## WORK TO COMPLETE
Your task is to write out exactly the lines of the listing below, from the first down to the line that holds "(if l = 0 || (p.split.isSome".

━━ MATERIAL PROVIDED

-- ==== Sys2Proof/Machine/Rows.lean ====
section
/-!
DEFINITION. Rows in the rods: frame ticks, row marks, the budget guard, floor triggers, deadlines, statistics slots, and engine
faults (chapters 5 and 6).
-/
namespace Sys2Proof.Machine

/-- Sender occupancy units in one bit: 1 / (65536 × 10^6) bit each. -/
def occUnit : Nat := 65536 * 1000000

/-- The picture of frame `f` of rendition `n`. -/
def Rendition.pic? (x : Rendition) (f : Nat) : Option Picture := Tab.find f x.pics

def Device.setPic (n f : Nat) (p : Picture) (d : Device) : Device :=
  match Tab.find n d.code.rends with
  | none => d
  | some x => d.setRend n { x with pics := Tab.put f p x.pics }

/-- N and the refresh column of a picture. -/
def Picture.col (p : Picture) : Nat × Nat := if p.intra then (0, p.recd.blocks) else refreshCol p.recd p.refreshPos

/-- The floor cost of each of a picture's rows (R175). -/
def Picture.rowCost (p : Picture) : Nat := rowFloor p.recd p.intra p.col.2

/-- A block is coded flat intra by the floor coder (R173). -/
def Picture.flatAt (p : Picture) (i : Nat) : Bool := p.intra || (p.col.1 ≤ i && i < p.col.1 + p.col.2)

/-- The blocks of the left, or only, tile column (R137). -/
def Picture.leftN (p : Picture) : Nat := p.split.getD p.recd.blocks

/-- The blocks of a row that its tile columns have not delivered, of which `l` and `r` are. -/
def Picture.undone (p : Picture) (l r : Nat) : List Nat :=
  (List.range p.recd.blocks).filter (fun i => if i < p.leftN then l ≤ i else p.leftN + r ≤ i)

/-- The floor cost of what is left of a row, with its overhead where a tile column of it has not begun (R183; assumption 193). -/
def Picture.costRest (p : Picture) (l r : Nat) : Nat :=
  let t := floorTable p.recd.codec
  (if l = 0 || (p.split.isSome && r = 0) then t.1 else 0) + ((p.undone l r).map (fun i => if p.flatAt i then t.2.2 else t.2.1)).sum

/-- The bits of the blocks that a row's tile columns have delivered. -/
def RowState.got (r : RowState) : Nat := ((r.points.head?.map (·.bits)).getD 0) + ((r.right.head?.map (·.bits)).getD 0)

/-- The bits of a row once the floor coder has completed it from where it stands, at most (R175, R183). -/
def Picture.floorTop (p : Picture) (r : RowState) : Nat := r.got + p.costRest r.points.length r.right.length

/-- The deadline of row `k` of frame `f` (R170). -/
def rowDeadlineAt (ch : Channel) (p : Picture) (f k : Nat) : Nat :=
  ch.tickOf f + rowOffset ch.recd p.recd k + p.delay * tenNs - windowOf ch.recd p.recd

/-- The first launch of row `k` of frame `f` (R170). -/
def rowLaunchAt (ch : Channel) (p : Picture) (f k : Nat) : Nat := ch.tickOf f + rowOffset ch.recd p.recd k + p.delay * tenNs

/-- The floor trigger of a row: 1 µs earlier while the coding die's time copy is out of lock (R170, R171). -/
def rowTriggerAt (locked : Bool) (ch : Channel) (p : Picture) (f k : Nat) : Nat :=
  rowDeadlineAt ch p f k - tFloor - (if locked then 0 else usec)

/-! ### Sender occupancy (R179) -/

/-- The header bits that enter with a row: row 0 carries its picture's (07 R209; Table 6.4 counts them in V). -/
def Picture.headOf (p : Picture) (k : Nat) : Nat := if k = 0 then p.plan.headerBits else 0

/-- Rows that have not entered yet, in order: frame, row, deadline, the RATE of their frame (01 R33), and their bits, or their
    caps while they are being coded. -/
def Rendition.pendingRows (x : Rendition) (ch : Channel) : List (Nat × Nat × Nat × Nat × Nat) :=
  x.pics.flatMap (fun e => (e.2.rows.filter (fun r => !r.2.entered)).map (fun r =>
    (e.1, r.1, rowDeadlineAt ch e.2 e.1 r.1, e.2.recd.rateKbps, r.2.bits.getD r.2.cap + e.2.headOf r.1)))

/-- V falls at RATE to a later moment. -/
def drainOcc (rate v from_ to_ : Nat) : Nat := v - rate * (to_ - from_)

/-- V at a moment, before a row that enters then, with the rows of earlier deadlines entered. V falls at the RATE of the frame
    whose row enters next (01 R33); `rate` is that of the row that enters at the moment. -/
def Rendition.occBefore (x : Rendition) (ch : Channel) (rate t : Nat) : Nat :=
  let e := ((x.pendingRows ch).filter (fun r => r.2.2.1 < t)).foldl (fun (a : Nat × Nat) r =>
    (Nat.max r.2.2.1 a.2, r.2.2.2) |> fun q => (drainOcc q.2.1 a.1 a.2 q.1 + q.2.2 * occUnit, q.1)) (x.occ, x.occAt)
  drainOcc rate e.1 e.2 t

/-- The room of a row of picture `p` at its deadline (R179), in whole bits. -/
def Rendition.room (x : Rendition) (ch : Channel) (p : Picture) (t : Nat) : Nat :=
  (bufferBits p.recd.rateKbps p.delay * occUnit - x.occBefore ch p.recd.rateKbps t) / occUnit
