/-- INGEST_PACKET_RECEIVED: `bits` is what a compressed packet adds to its buffer, `runs` the samples of an uncompressed or JPEG XS packet, `pcr` a transport stream's
PCR at 27 MHz, and `sig` what the packet signals of its stream. -/
def ingestPacket (n : Nat) (legB : Bool) (seq rtp bits : Nat) (runs : List SampleRun) (pcr : Option Nat) (sig : Option StreamSig) (d : Device) : Device :=
  match d.flow? n with
  | none => d
  | some x =>
    let cap := x.captureOf d.now rtp
    let r := x.recAt cap
    if !d.legPort r legB then d
    else
      let p := if legB then r.portB else r.portA
      let d0 := if r.fromHost then d else d.setPort p { d.port p with framesRx := satAdd max64 (d.port p).framesRx 1 }
      let y := (x.heard d.now legB).take d.now seq legB
      let z := if y.2 then y.1 else y.1.noteSkew d.now seq (d.skewLimit n) legB
      let d1 := (d0.setFlow n z).raise (x.heardEvents n legB)
      let d2 := if x.lost then d1.audioInput 1 n false else d1
      if !y.2 then (if x.recd.kind < 2 then d2.lateCopy n cap runs else d2)
      else
        let fits := sig.all (fun s => r.fits s)
        let d3 := if sig.isSome then d2.noteFit n fits else d2
        if x.recd.isAudio then d3.updFlow n (fun w => w.audioAt d.now rtp)
        else if !fits then d3
        else if x.recd.kind < 2 then d3.landPacket n r.depth cap runs
        else if compressedKind x.recd.kind then
          let d4 := d3.updFlow n (fun w => if w.recd.cpbBits < w.cpb + bits then { w with decodeErrors := satAdd max64 w.decodeErrors 1 }
            else { w with cpb := w.cpb + bits })
          match pcr with
          | some q => if x.recd.kind = 2 then d4 else d4.notePcr n q
          | none => d4
        else d3

def execIngestPacketReceived (t : Nat) (flow : Fin 256) (legB : Bool) (seq : Fin 65536) (rtp : BitVec 32) (bits : Nat) (runs : List SampleRun)
    (pcr : Option Nat) (sig : Option StreamSig) (s : State) : Host.Outcome State Fault Refusal :=
  .next { s with dev := ingestPacket flow legB seq rtp.toNat bits runs pcr sig (s.dev.at_ t) }

/-- LEG_LOS_TIMEOUT (R73, Table 3.8): a leg of a pair that delivers nothing for LOS_MS is lost with E354; a flow, or both legs of a pair, with E352. -/
def legLos (n : Nat) (legB : Bool) (d : Device) : Device :=
  match d.flow? n with
  | none => d
  | some x =>
    let l := if legB then x.legB else x.legA
    if !x.recd.enable || (legB && !x.recd.legB) || l.lost || d.now < l.last + x.recd.losMs * msec then d
    else
      let other := if legB then x.legA.lost else x.legB.lost
      let whole := !x.recd.legB || other
      let y := if legB then { x with legB := { l with lost := true }, lost := whole } else { x with legA := { l with lost := true }, lost := whole }
      let d1 := (d.setFlow n y).raise ((if x.recd.legB then [(354, n)] else []) ++ (if whole then [(352, n)] else []))
      if whole then d1.audioInput 1 n true else d1

def execLegLosTimeout (t : Nat) (flow : Fin 256) (legB : Bool) (s : State) : Host.Outcome State Fault Refusal :=
  .next { s with dev := legLos flow legB (s.dev.at_ t) }

/-- PAIR_SKEW_EXCEEDED (R73): the skew has been beyond the fill lag for 1 s. -/
def pairSkew (n : Nat) (d : Device) : Device :=
  match d.flow? n with
  | none => d
  | some x => match x.skewSince with
    | some t => if x.recd.legB && !x.skewTold && t + second ≤ d.now then (d.setFlow n { x with skewTold := true }).raise [(356, n)] else d
    | none => d

def execPairSkewExceeded (t : Nat) (flow : Fin 256) (s : State) : Host.Outcome State Fault Refusal :=
  .next { s with dev := pairSkew flow (s.dev.at_ t) }

/-! ### Decoders (R90 to R92) -/

/-- The first frame from `f` on that is bound to flow `n` for video (01 R33). -/
def Device.boundFrom (n c f : Nat) (d : Device) : Option Nat :=
  ((List.range (Nat.max 1 ((d.chan c).committed + 1 - f))).map (f + ·)).find? (fun g => ((d.bnd c).at_ g).any (fun b => b.source == 0 && b.videoIf == n))

/-- Where a decoded picture goes: R74 for native RTP, R91 for a transport stream (`stamp` is then its PTS). The first picture of a stream at a random-access
point takes the first tick at which it can meet its fill points; where no PCR has come, the Beam less PCR counts as 0 (assumption 212). -/
def Device.pictureFrames (n stamp : Nat) (rap : Bool) (d : Device) : Device × List (Nat × Nat) × Int :=
  match d.flow? n with
  | none => (d, [], 0)
  | some x =>
    if x.recd.kind = 2 then
      let cap := extendRtp 90000 d.now stamp
      (d, d.framesOf n cap, cap)
    else
      let r := ((d.takersOf n).filter (fun c => (d.chan c).running)).foldl (fun (a : Device × List (Nat × Nat)) c =>
        let b := a.1.bnd c
        let ch := a.1.chan c
        match Tab.find n b.anchors with
        | some k =>
          let g : Int := ((stamp + 2 ^ 33 - k.pts + 2 ^ 32) % 2 ^ 33 : Nat) - (2 ^ 32 : Int)
          let m : Int := (2 * g * ch.recd.rateNum + 90000 * ch.recd.rateDen) / (2 * 90000 * ch.recd.rateDen)
          let f : Int := (k.frame : Int) + m
          if f < 0 || !((b.at_ f.toNat).any (fun y => y.source == 0 && y.videoIf == n)) then a else (a.1, a.2 ++ [(c, f.toNat)])
        | none => match rap, d.boundFrom n c (ch.frameAt (d.now - b.lag ch.committed + 1)) with
          | true, some f => (a.1.setBnd c { b with anchors := Tab.put n ⟨stamp, f, x.pcr.getD 0⟩ b.anchors }, a.2 ++ [(c, f)])
          | _, _ => a) (d, [])
      (r.1, r.2, (stamp : Int))

/-- The lines of a decoded picture (Table 3.6): an area that failed is copied from the most recent correctly decoded picture. -/
def DecodedPicture.shown (p : DecodedPicture) (depth : Nat) (good : List VLine) : List VLine :=
  p.lines.zipIdx.map (fun e =>
    let bad := (p.lost.filter (fun a => a.1 == e.2)).map (·.2)
    let l := e.1.map (Pix.at10 depth)
    if bad.isEmpty then l else patched l.length bad (good.getD e.2 []) l)

/-- The lines of frame `f` of channel `c` that a picture can still reach. -/
def Device.openLines (c f : Nat) (d : Device) : List Nat :=
  (List.range (d.chan c).recd.height).filter (fun l => lineOpen d.now (d.chan c) (d.bnd c) f l)

/-- A decoded picture's lines reach frame `f` of channel `c`: late ones are discarded and counted in LATE_LINES (Table 3.6). -/
def Device.landPicture (n c f : Nat) (concealed : Bool) (lines : List VLine) (t35 : Bytes) (d : Device) : Device :=
  let x := d.chan c
  let b := d.bnd c
  let w := x.recd.width
  let ls := d.openLines c f
  let fr := b.frame f
  let fr1 := ls.foldl (fun y l => y.arrive w l concealed 0 ((lines.getD l []).take w ++ List.replicate (w - (lines.getD l []).length) Pix.black)) { fr with
    concealed := fr.concealed || concealed, anc := if t35.isEmpty then fr.anc else fr.anc ++ [(0xB5, 0, t35)] }
  let d1 := if b.nextFrame ≤ f then d.setBnd c { b with frames := Tab.put f fr1 b.frames } else d
  d1.updFlow n (fun z => (z.noteLags d.now (ls.map (fun l => d.now - (x.tickOf f + lineAt x.recd l)))) |> fun z =>
    { z with lateLines := satAdd max64 z.lateLines (x.recd.height - ls.length) })

/-- The packets of a picture with a sample that comes late in one of the frames it goes to (R76). -/
def Device.latePackets (fs : List (Nat × Nat)) (p : DecodedPicture) (d : Device) : Nat :=
  (p.packets.filter (fun k => fs.any (fun e => (List.range k.2).any (fun i =>
    k.1 + i < (d.chan e.1).recd.height && !lineOpen d.now (d.chan e.1) (d.bnd e.1) e.2 (k.1 + i))))).length

/-- What a picture does to concealment (Table 3.6): the new reasons, whether it is concealed itself, and the events. `clean` says that it is a random-access
point or completes a refresh, which skipped pictures do not end at; `refers` that it refers to a concealed picture. -/
def Flow.conceal (n : Nat) (rap clean refers : Bool) (fault : Nat) (x : Flow) : Nat × Bool × List (Nat × Nat) :=
  let c0 := if rap then 0 else if clean then x.concealed / 4 * 4 else x.concealed
  let e0 := if natBit x.concealed 0 && !natBit c0 0 then [(366, n)] else []
  if fault = 1 then (c0 ||| 1, true, e0 ++ (if natBit c0 0 then [] else [(365, n)]))
  else if fault = 2 then (c0 ||| 2, true, e0 ++ [(367, n)])
  else if 3 ≤ fault then (if fault = 4 then c0 ||| 4 else c0, fault = 4, e0 ++ (if x.behind then [] else [(368, n)]))
  else (c0, natBit c0 0 || natBit c0 2 || (natBit c0 1 && refers), e0)

/-- The flow's decoder is in service: while it is not, frames of the flow are missing (17 Table 17.2). -/
def Device.decoderUp (x : Flow) (d : Device) : Bool := match x.decoder with
  | none => false
  | some k => (d.serv.unit (0x300 + k)).service == 0

/-- DECODER_PICTURE_DONE (R90 to R92): `stamp` is the picture's RTP timestamp or PTS, `bits` what it takes from the buffer; `fault` is 0 none, 1 a missing
reference, 2 a slice or tile that fails, 3 a non-reference picture skipped, 4 one skipped up to the next random-access point; `sig` is what the stream signals, and
`p` the picture, decoded from the reference that stands in for a missing one. -/
def pictureDone (n stamp bits : Nat) (rap clean refers : Bool) (fault : Nat) (sig : StreamSig) (p : DecodedPicture) (d : Device) : Device :=
  match d.flow? n with
  | none => d
  | some x =>
    if !x.recd.enable || !compressedKind x.recd.kind || !d.decoderUp x then d
    else
      let fits := x.recd.fits sig
      let d1 := (d.setFlow n { x with cpb := x.cpb - bits }).noteFit n fits
      if !fits then d1
      else
        let fault := if x.refsGone && !rap && fault < 3 then 1 else fault
        let k := x.conceal n rap clean refers fault
        let lines := DecodedPicture.shown p x.recd.depth x.good
        let d2 := (d1.updFlow n (fun y => { y with
          refsGone := y.refsGone && 3 ≤ fault
          concealed := k.1, behind := 3 ≤ fault, good := if fault = 0 && !k.2.1 then lines else y.good
          concealedPics := satAdd max64 y.concealedPics (bit01 k.2.1)
          decodeErrors := satAdd max64 y.decodeErrors (bit01 (fault == 2)) })).raise k.2.2
        if 3 ≤ fault then d2
        else
          let q := d2.pictureFrames n stamp rap
          (q.2.1.foldl (fun d e =>
            let m := d.claimFrame n e.1 e.2 q.2.2
            let d3 := if x.recd.kind = 2 then m.1.updFlow n (fun z => { z with rtpOffset := (q.2.2 - ((d.chan e.1).tickOf e.2 : Int)) / 65536 }) else m.1
            if m.2 then d3.landPicture n e.1 e.2 k.2.1 lines p.t35 else d3) q.1).countLate n (d2.latePackets q.2.1 p)

def execDecoderPictureDone (t : Nat) (flow : Fin 256) (stamp bits : Nat) (rap clean refers : Bool) (fault : Fin 5) (sig : StreamSig) (picture : DecodedPicture)
    (s : State) : Host.Outcome State Fault Refusal :=
  .next { s with dev := pictureDone flow stamp bits rap clean refers fault sig picture (s.dev.at_ t) }

/-! ### Ancillary data (R94) -/

/-- The DID and SDID pairs carried (Table 3.7). -/
def ancCarried (did sdid : Nat) : Bool := (did == 0x61 && (sdid == 1 || sdid == 2)) || (did == 0x41 && sdid == 5)

/-- The channels whose frame nearest a capture time takes its ancillary data from flow `n`, with that frame; a channel without such a frame by its binding
alone (R94; 01 R33). -/
def Device.ancFrames (n : Nat) (cap : Int) (d : Device) : List (Nat × Option Nat) :=
  let takes (b : Option BindRec) : Bool := b.any (fun r => r.ancValid && r.ancIf == n)
  d.ingest.binds.filterMap (fun e => match (if (d.chan e.1).running then (d.chan e.1).nearest cap else none) with
    | some f => if takes (e.2.at_ f) then some (e.1, some f) else none
    | none => if takes e.2.recd then some (e.1, none) else none)

/-- An ancillary packet meets a channel bound to its flow: it goes to its frame, or is dropped, with E371 at the first since binding. -/
def Device.landAnc (n did sdid : Nat) (data : Bytes) (d : Device) (e : Nat × Option Nat) : Device :=
  let b := d.bnd e.1
  if ancCarried did sdid then
    match e.2 with
    | some f => if b.nextFrame ≤ f then
        d.setBnd e.1 { b with frames := Tab.put f { b.frame f with anc := (b.frame f).anc ++ [(did, sdid, data)] } b.frames }
      else d
    | none => d
  else (d.setBnd e.1 { b with ancTold := true }).raise (if b.ancTold then [] else [(371, n)])

/-- ANC_PACKET_RECEIVED: an ST 291 packet of a KIND 7 flow. -/
def ancPacket (n rtp did sdid : Nat) (data : Bytes) (d : Device) : Device :=
  match d.flow? n with
  | none => d
  | some x =>
    let cap := x.captureOf d.now rtp
    if !(x.recAt cap).enable || x.recd.kind != 7 then d
    else
      let d1 := if ancCarried did sdid then d else d.setFlow n { x with ancDropped := x.ancDropped + 1 }
      (d.ancFrames n cap).foldl (Device.landAnc n did sdid data) d1

def execAncPacketReceived (t : Nat) (flow : Fin 256) (rtp : BitVec 32) (did sdid : Byte) (data : Bytes) (s : State) : Host.Outcome State Fault Refusal :=
  .next { s with dev := ancPacket flow rtp.toNat did.toNat sdid.toNat data (s.dev.at_ t) }
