/-- LINEBUF (11 Table 11.12): its detail is the lowest layer that breaks Table 4.1, or 0x0100 where the module-wide limit is. -/
def Device.lineBuffers (c : Nat) (t : Tab Layer) (d : Device) : Refused :=
  match (List.range 7).find? (fun n => let l := Tab.read t n Layer.off; l.enable && !l.isStatic && l.lineOver) with
  | some n => some (stLinebuf, n)
  | none =>
    if 32 < scaledLayers t + ((d.comp.chans.filter (fun e => e.1 != c)).map (fun e => scaledLayers (d.newestLayers e.1))).sum then some (stLinebuf, 0x0100)
    else none

/-- R115's checks of a resulting configuration. -/
def Device.layersCheck (c : Nat) (t : Tab Layer) (d : Device) : Refused :=
  firstOf [
    badParam ((t.filter (fun e => e.2.enable)).any (fun e => e.2.bad) || zShared t || areaOver t (d.chan c).recd),
    d.lineBuffers c t]

/-- A configuration comes into force (R33): earlier frames keep theirs. -/
def Device.setLayers (c : Nat) (t : Tab Layer) (tag : Nat) (d : Device) : Device :=
  let x := d.compChan c
  let ch := d.chan c
  let m := changedMask x.layers t
  let d1 := d.setComp c { x with layers := t, was := if ch.running then keepWas ch.committed x.layers x.was else [] }
  if m = 0 then d1 else d1.asRun c 12 tag (d.frameNow c) m

/-- A command changes what a flatten composes (R112, R132). -/
def Device.flattens (op : Nat) (c : Ctx) (d : Device) : Bool :=
  let t := d.newestLayers c.handle
  staticPart t != staticPart (layersBy op c t)

def compLayersSet : CmdSpec where
  op := 0x0301
  block := some (fun _ => 216)
  sel := .ift
  when_ := .commit
  check c d := firstOf [
    badParam (64 ≤ c.handle || (List.range 6).any (fun k => layerReserved c.block (36 * k))),
    absent (!d.hasChan c.handle),
    d.layersCheck c.handle (layersBy 0x0301 c (d.newestLayers c.handle))]
  chan c d := d.liveOnly c.handle
  flat c d := d.flattens 0x0301 c
  apply c d := Done.ok (d.setLayers c.handle (layersBy 0x0301 c (d.compChan c.handle).layers) c.tag)

def compLayerUpdate : CmdSpec where
  op := 0x0302
  sel := .ift
  when_ := .commit
  reserved := [(1, 3), (39, 1)]
  check c d := firstOf [
    sealed (c.p 0 1 == 7),
    badParam (64 ≤ c.handle || !within 1 6 (c.p 0 1) || layerReserved c.entry 28),
    absent (!d.hasChan c.handle),
    d.layersCheck c.handle (layersBy 0x0302 c (d.newestLayers c.handle))]
  chan c d := d.liveOnly c.handle
  flat c d := d.flattens 0x0302 c
  apply c d := Done.ok (d.setLayers c.handle (layersBy 0x0302 c (d.compChan c.handle).layers) c.tag)

/-- COMP_REFLATTEN (R108): the static layers are read again. -/
def compReflatten : CmdSpec where
  op := 0x0303
  sel := .ift
  when_ := .commit
  reserved := [(0, 40)]
  check c d := firstOf [badParam (64 ≤ c.handle), absent (!d.hasChan c.handle)]
  chan c d := d.liveOnly c.handle
  flat c d := !(runsOf (zOrder (d.newestLayers c.handle))).isEmpty
  apply _ d := Done.ok d

/-! ### Drawing a layer (R102 to R104) -/

/-- The lines of a surface that a picture line reads (R104): one without vertical scaling, else the four of the vertical filter. -/
def Layer.sourceLines (l : Layer) (y : Nat) : List Nat × Nat :=
  let k := ((y : Int) - l.dstY).toNat
  if l.dstH = l.srcH then ([l.srcY + k], 0)
  else
    let p := phaseOf l.srcH l.dstH k
    ((window l.srcH 4 p.1).map (l.srcY + ·), p.2)

/-- A layer covers part of a picture line. -/
def Layer.covers (l : Layer) (r : ChannelRec) (y : Nat) : Bool :=
  l.dstY ≤ (y : Int) && (y : Int) < l.dstY + l.dstH && 0 < clipped l.dstX l.dstW r.width

/-- Where a line of the surface begins that a layer reads. -/
def Layer.lineAt (l : Layer) (k : Nat) : Nat := l.surface + l.pitch * k + l.srcX * l.pixelBytes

━━━━

## WRITTEN REPLY
-- ==== Sys2Proof/Machine/Rows.lean ====
section
/-!
DEFINITION. Rows in the rods: frame ticks, row marks, the budget guard, floor triggers, deadlines, statistics slots, and engine
faults (chapters 5 and 6).
-/
namespace Sys2Proof.Machine

/-- Sender occupancy units in one bit: 1 / (65536 × 10^6) bit each. -/
def occUnit : Nat := 65536 * 1000000

/-- The picture of frame `f` of rendition `n`. -/
def Rendition.pic? (x : Rendition) (f : Nat) : Option Picture := Tab.find f x.pics

def Device.setPic (n f : Nat) (p : Picture) (d : Device) : Device :=
  match Tab.find n d.code.rends with
  | none => d
  | some x => d.setRend n { x with pics := Tab.put f p x.pics }

/-- N and the refresh column of a picture. -/
def Picture.col (p : Picture) : Nat × Nat := if p.intra then (0, p.recd.blocks) else refreshCol p.recd p.refreshPos

/-- The floor cost of each of a picture's rows (R175). -/
def Picture.rowCost (p : Picture) : Nat := rowFloor p.recd p.intra p.col.2

/-- A block is coded flat intra by the floor coder (R173). -/
def Picture.flatAt (p : Picture) (i : Nat) : Bool := p.intra || (p.col.1 ≤ i && i < p.col.1 + p.col.2)

/-- The blocks of the left, or only, tile column (R137). -/
def Picture.leftN (p : Picture) : Nat := p.split.getD p.recd.blocks

/-- The blocks of a row that its tile columns have not delivered, of which `l` and `r` are. -/
def Picture.undone (p : Picture) (l r : Nat) : List Nat :=
  (List.range p.recd.blocks).filter (fun i => if i < p.leftN then l ≤ i else p.leftN + r ≤ i)

/-- The floor cost of what is left of a row, with its overhead where a tile column of it has not begun (R183; assumption 193). -/
def Picture.costRest (p : Picture) (l r : Nat) : Nat :=
  let t := floorTable p.recd.codec
  (if l = 0 || (p.split.isSome && r = 0) then t.1 else 0) + ((p.undone l r).map (fun i => if p.flatAt i then t.2.2 else t.2.1)).sum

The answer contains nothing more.